TASK PROMPT: Reproduce exactly, and only, the lines running from the start of the entries below to the line containing "start | stop".

LISTED RECORDS:
------------------------------
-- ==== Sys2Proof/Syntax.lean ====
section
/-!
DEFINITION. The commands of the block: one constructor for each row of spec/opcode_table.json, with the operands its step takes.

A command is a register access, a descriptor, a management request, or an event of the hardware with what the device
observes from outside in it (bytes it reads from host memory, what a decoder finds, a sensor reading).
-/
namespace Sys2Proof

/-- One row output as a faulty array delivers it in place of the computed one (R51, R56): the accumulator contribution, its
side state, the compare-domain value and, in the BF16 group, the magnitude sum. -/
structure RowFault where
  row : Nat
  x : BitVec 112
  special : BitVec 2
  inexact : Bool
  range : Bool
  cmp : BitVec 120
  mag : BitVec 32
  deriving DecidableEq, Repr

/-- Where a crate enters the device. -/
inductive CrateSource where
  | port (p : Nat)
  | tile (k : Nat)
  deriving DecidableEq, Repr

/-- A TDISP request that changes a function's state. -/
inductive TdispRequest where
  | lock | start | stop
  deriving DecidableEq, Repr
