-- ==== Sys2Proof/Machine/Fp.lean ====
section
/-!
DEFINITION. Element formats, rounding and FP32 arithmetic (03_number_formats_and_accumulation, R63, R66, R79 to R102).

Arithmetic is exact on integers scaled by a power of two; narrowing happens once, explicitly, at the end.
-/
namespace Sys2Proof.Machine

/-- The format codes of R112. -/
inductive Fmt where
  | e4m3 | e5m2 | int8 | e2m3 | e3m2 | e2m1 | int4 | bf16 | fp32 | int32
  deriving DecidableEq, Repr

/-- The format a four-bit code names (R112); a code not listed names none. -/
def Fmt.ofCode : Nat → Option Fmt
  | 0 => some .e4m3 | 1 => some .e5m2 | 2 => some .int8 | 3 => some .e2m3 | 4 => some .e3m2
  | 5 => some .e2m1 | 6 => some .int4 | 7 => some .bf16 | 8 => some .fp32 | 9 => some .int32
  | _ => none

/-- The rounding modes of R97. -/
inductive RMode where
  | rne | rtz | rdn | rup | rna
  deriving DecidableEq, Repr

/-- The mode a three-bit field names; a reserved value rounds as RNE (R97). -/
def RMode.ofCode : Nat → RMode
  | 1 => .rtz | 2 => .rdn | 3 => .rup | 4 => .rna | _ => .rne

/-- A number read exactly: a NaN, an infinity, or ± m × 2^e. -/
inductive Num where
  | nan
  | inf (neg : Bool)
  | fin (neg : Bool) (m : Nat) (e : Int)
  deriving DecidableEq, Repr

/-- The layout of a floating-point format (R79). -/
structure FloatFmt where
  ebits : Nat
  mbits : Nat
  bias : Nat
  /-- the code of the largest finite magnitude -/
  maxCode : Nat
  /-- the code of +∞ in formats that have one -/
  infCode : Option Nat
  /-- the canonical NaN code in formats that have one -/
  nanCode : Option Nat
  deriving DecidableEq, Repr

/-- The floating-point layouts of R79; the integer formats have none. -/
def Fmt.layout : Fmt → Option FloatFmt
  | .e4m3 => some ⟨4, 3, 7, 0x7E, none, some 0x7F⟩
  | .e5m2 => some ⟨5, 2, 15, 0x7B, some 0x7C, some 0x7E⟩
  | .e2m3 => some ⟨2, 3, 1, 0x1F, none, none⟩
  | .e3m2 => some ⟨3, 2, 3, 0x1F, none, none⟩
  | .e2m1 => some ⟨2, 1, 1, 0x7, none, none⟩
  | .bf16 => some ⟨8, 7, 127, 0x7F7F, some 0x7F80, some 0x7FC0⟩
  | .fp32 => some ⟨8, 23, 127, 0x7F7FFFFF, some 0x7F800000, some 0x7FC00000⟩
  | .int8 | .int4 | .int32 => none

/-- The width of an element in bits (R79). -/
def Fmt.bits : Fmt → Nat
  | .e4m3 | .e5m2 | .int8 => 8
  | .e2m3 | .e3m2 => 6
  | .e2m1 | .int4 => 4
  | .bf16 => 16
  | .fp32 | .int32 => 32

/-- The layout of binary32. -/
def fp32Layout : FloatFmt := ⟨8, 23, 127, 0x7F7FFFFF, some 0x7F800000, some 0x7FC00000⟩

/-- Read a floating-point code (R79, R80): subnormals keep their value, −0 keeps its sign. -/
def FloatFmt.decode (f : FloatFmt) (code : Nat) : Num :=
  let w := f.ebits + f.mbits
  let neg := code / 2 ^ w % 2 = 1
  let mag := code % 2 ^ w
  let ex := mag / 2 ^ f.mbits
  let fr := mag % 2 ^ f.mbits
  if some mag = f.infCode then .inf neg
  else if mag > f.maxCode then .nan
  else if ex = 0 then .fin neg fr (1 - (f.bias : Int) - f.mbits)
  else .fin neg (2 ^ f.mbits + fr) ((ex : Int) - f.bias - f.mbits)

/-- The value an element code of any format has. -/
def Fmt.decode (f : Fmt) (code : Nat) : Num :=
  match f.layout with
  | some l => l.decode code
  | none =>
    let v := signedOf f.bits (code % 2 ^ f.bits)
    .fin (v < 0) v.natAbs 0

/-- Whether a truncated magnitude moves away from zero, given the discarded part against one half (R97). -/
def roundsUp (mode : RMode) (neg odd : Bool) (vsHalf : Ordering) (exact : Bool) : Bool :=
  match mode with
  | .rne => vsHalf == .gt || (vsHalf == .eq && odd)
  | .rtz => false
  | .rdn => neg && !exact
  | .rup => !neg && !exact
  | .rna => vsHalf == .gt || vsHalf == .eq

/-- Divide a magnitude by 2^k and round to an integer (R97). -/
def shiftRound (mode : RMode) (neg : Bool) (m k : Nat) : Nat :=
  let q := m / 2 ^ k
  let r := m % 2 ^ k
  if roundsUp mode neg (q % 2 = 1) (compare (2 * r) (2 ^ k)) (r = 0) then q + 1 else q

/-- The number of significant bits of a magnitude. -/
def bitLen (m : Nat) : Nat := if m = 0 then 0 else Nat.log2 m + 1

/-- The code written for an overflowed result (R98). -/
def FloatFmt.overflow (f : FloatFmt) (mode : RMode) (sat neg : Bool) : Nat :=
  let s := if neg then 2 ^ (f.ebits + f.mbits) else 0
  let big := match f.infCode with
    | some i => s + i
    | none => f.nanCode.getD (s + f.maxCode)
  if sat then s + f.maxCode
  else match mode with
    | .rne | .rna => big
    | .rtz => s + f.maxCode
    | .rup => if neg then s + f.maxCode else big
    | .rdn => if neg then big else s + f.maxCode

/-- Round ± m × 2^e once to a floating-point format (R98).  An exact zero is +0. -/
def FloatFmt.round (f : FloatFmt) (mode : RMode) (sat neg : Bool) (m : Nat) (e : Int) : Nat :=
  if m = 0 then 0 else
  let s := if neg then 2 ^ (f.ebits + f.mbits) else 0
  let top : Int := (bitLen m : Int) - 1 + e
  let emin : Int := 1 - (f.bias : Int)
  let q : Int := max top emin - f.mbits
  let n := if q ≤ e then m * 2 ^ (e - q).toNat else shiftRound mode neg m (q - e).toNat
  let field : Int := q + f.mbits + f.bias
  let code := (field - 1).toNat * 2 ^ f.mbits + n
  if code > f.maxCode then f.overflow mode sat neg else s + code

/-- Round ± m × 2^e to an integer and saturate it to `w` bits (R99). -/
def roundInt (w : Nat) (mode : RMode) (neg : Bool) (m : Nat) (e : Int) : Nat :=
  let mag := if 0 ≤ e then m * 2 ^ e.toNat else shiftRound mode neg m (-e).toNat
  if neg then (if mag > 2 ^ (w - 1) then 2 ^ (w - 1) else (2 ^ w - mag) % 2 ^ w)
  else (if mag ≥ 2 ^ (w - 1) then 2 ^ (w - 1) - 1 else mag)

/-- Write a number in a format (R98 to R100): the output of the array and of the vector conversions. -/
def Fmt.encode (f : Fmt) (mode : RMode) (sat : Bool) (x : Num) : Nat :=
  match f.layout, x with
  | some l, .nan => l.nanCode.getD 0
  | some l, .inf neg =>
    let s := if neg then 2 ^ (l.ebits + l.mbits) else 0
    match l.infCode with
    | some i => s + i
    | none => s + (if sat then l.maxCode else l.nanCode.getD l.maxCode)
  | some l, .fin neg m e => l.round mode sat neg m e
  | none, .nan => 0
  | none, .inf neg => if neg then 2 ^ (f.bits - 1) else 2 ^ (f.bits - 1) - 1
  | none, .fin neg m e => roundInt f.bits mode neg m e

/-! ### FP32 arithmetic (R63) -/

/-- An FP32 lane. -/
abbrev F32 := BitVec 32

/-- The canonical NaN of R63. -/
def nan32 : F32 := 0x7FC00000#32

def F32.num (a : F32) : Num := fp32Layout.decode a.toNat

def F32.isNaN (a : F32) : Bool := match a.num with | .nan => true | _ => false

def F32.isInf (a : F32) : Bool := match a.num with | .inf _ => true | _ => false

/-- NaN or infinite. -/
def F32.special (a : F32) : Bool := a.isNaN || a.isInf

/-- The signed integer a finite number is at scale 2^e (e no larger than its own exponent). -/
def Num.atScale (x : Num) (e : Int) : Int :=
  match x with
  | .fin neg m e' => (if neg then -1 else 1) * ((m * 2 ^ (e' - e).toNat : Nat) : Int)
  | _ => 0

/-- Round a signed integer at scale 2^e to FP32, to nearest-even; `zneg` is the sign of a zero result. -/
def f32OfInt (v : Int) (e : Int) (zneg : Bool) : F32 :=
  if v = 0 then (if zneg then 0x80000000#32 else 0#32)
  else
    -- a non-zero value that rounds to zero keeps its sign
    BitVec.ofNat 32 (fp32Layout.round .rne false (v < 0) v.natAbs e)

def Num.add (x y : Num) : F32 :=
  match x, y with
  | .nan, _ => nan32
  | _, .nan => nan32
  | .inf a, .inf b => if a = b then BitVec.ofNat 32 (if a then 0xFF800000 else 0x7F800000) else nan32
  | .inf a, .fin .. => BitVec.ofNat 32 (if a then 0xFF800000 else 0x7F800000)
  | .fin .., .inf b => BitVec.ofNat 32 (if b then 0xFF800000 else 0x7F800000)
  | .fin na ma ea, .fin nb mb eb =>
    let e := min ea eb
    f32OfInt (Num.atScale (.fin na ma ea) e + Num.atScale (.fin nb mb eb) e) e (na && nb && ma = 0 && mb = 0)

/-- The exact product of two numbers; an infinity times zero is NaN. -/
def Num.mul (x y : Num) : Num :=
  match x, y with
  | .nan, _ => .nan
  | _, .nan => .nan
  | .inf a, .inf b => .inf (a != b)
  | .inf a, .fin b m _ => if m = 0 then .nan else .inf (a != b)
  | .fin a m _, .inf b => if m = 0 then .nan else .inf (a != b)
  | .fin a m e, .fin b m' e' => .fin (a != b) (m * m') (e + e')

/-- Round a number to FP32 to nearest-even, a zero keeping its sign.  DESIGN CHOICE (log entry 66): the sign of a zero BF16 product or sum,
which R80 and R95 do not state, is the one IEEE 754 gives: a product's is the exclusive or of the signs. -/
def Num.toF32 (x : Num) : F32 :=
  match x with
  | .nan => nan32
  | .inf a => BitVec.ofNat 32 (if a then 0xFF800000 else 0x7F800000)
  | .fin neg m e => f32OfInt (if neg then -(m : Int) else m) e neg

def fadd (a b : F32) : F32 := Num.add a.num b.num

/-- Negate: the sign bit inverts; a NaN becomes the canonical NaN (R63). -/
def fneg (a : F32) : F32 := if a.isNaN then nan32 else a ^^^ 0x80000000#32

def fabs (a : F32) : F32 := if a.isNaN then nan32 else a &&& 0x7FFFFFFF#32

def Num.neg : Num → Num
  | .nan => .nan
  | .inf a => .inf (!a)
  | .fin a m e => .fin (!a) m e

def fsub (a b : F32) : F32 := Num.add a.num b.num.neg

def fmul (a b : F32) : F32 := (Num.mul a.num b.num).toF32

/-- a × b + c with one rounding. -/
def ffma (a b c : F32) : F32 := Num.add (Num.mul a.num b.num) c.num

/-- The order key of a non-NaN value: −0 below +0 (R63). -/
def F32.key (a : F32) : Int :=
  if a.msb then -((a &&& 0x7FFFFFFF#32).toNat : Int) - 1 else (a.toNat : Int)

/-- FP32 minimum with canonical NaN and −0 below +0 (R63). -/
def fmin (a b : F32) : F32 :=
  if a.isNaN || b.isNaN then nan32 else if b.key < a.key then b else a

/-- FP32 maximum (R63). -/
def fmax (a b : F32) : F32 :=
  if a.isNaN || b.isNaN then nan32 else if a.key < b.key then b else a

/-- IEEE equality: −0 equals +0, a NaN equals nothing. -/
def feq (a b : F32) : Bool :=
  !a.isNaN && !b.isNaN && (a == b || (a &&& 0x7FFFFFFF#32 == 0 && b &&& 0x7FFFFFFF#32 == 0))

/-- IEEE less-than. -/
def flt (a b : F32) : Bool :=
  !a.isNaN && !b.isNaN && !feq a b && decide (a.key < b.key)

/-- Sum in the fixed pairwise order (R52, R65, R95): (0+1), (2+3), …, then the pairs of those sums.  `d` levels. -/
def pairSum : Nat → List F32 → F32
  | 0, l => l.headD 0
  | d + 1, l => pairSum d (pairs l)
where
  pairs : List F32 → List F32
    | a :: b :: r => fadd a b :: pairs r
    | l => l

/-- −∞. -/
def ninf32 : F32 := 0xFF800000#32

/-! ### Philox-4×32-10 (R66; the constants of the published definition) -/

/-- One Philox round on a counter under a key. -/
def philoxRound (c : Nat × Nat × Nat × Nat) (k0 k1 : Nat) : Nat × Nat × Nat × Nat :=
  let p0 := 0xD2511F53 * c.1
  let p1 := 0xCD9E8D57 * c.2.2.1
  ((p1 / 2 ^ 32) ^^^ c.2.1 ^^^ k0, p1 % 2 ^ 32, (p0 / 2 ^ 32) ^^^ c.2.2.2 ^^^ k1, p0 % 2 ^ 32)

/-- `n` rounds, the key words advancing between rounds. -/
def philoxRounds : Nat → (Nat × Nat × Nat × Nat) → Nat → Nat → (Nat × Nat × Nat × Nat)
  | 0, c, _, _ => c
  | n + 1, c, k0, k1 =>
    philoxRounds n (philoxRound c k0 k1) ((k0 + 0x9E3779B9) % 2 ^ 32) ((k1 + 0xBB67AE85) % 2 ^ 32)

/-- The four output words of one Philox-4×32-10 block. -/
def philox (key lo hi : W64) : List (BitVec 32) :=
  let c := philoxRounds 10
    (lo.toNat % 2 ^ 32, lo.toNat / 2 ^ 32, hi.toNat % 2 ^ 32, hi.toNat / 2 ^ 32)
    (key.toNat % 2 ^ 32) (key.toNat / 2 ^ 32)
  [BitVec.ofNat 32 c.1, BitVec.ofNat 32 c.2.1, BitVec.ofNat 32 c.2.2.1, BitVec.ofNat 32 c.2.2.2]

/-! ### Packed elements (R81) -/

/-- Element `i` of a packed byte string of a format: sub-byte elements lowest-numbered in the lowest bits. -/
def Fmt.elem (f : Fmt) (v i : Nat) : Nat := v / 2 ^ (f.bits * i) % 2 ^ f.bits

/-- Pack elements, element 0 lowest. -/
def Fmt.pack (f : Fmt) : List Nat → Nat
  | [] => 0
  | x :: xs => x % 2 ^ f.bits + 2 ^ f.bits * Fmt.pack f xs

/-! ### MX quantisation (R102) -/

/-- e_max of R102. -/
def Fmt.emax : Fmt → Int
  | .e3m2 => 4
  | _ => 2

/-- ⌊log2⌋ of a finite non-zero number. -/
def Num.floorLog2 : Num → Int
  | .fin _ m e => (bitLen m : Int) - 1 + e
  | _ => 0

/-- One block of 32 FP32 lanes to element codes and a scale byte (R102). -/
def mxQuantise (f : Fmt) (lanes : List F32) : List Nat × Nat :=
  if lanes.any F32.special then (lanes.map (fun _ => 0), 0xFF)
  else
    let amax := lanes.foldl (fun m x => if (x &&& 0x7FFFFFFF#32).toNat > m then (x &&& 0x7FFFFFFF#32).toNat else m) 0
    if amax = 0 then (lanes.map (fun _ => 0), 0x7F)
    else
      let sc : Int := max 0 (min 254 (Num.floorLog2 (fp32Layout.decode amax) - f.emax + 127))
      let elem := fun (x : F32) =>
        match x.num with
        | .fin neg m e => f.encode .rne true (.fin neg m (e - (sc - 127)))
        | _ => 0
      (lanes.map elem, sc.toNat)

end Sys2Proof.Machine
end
------------------------------
EXERCISE ANSWER:
-- ==== Sys2Proof/Syntax.lean ====
section
/-!
DEFINITION. The commands of the block: one constructor for each row of spec/opcode_table.json, with the operands its step takes.

A command is a register access, a descriptor, a management request, or an event of the hardware with what the device
observes from outside in it (bytes it reads from host memory, what a decoder finds, a sensor reading).
-/
namespace Sys2Proof

/-- One row output as a faulty array delivers it in place of the computed one (R51, R56): the accumulator contribution, its
side state, the compare-domain value and, in the BF16 group, the magnitude sum. -/
structure RowFault where
  row : Nat
  x : BitVec 112
  special : BitVec 2
  inexact : Bool
  range : Bool
  cmp : BitVec 120
  mag : BitVec 32
  deriving DecidableEq, Repr

/-- Where a crate enters the device. -/
inductive CrateSource where
  | port (p : Nat)
  | tile (k : Nat)
  deriving DecidableEq, Repr

/-- A TDISP request that changes a function's state. -/
inductive TdispRequest where
  | lock | start | stop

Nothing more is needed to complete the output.